- _Assignment_
Here the job is to return only the lines of the material, exactly, from the first one to the line with "words (R137). -/".

- _Records supplied_
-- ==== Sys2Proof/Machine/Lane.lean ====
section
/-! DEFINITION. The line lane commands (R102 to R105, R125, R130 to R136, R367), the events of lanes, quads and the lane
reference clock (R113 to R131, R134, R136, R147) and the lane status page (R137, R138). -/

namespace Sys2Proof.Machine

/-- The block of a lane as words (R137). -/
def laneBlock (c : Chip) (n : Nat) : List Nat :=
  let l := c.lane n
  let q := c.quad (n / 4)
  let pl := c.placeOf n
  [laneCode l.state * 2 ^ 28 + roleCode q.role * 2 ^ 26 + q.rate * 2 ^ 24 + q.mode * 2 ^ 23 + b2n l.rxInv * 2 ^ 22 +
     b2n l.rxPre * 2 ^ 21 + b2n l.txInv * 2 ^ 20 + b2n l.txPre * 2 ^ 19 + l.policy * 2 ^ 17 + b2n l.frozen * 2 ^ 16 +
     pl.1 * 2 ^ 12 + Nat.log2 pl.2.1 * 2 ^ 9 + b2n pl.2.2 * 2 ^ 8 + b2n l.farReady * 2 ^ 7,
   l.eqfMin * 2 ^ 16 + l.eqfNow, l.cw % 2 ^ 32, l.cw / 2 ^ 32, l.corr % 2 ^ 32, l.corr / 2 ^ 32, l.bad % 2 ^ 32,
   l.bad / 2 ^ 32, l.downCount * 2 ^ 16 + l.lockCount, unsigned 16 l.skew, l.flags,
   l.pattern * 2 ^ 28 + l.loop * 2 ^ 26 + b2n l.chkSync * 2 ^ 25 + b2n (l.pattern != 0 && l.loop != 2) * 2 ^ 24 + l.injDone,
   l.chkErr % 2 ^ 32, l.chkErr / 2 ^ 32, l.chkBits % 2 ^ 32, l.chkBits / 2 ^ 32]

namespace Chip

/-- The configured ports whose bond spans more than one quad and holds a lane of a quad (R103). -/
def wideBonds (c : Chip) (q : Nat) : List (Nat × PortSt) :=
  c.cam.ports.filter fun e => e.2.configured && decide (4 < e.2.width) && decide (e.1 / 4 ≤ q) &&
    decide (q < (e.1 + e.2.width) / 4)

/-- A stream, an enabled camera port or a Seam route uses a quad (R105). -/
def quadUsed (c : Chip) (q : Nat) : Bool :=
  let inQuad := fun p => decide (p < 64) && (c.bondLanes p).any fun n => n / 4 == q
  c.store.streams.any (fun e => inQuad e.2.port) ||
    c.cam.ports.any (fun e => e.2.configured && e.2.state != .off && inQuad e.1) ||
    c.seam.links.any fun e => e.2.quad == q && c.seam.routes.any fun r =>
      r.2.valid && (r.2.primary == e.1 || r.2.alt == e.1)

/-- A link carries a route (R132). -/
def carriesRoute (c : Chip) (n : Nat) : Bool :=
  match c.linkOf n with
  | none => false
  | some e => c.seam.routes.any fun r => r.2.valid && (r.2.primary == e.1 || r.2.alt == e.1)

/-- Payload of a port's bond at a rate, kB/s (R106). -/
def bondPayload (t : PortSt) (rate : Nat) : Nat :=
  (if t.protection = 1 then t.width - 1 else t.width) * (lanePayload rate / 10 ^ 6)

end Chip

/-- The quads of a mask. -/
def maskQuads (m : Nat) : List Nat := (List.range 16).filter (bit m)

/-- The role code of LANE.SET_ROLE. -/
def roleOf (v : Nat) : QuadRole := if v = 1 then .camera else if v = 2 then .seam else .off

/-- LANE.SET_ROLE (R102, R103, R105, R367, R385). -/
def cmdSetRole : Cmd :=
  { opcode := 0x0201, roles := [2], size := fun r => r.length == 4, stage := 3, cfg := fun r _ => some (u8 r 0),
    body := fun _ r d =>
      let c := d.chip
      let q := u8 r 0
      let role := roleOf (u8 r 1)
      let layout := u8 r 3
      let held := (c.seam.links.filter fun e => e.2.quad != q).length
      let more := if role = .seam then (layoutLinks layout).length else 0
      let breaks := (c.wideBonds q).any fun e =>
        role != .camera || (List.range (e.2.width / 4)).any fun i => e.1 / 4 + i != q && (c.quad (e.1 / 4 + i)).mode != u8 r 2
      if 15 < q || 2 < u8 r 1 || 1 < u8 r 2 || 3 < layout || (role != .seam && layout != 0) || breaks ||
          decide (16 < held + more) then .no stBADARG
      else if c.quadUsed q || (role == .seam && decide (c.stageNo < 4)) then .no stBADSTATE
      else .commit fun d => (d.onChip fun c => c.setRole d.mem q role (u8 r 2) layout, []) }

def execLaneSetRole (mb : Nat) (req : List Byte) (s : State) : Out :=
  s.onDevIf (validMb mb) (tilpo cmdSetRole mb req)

- _Solved problem_
-- ==== Sys2Proof/Machine/Lane.lean ====
section
/-! DEFINITION. The line lane commands (R102 to R105, R125, R130 to R136, R367), the events of lanes, quads and the lane
reference clock (R113 to R131, R134, R136, R147) and the lane status page (R137, R138). -/

namespace Sys2Proof.Machine

/-- The block of a lane as words (R137). -/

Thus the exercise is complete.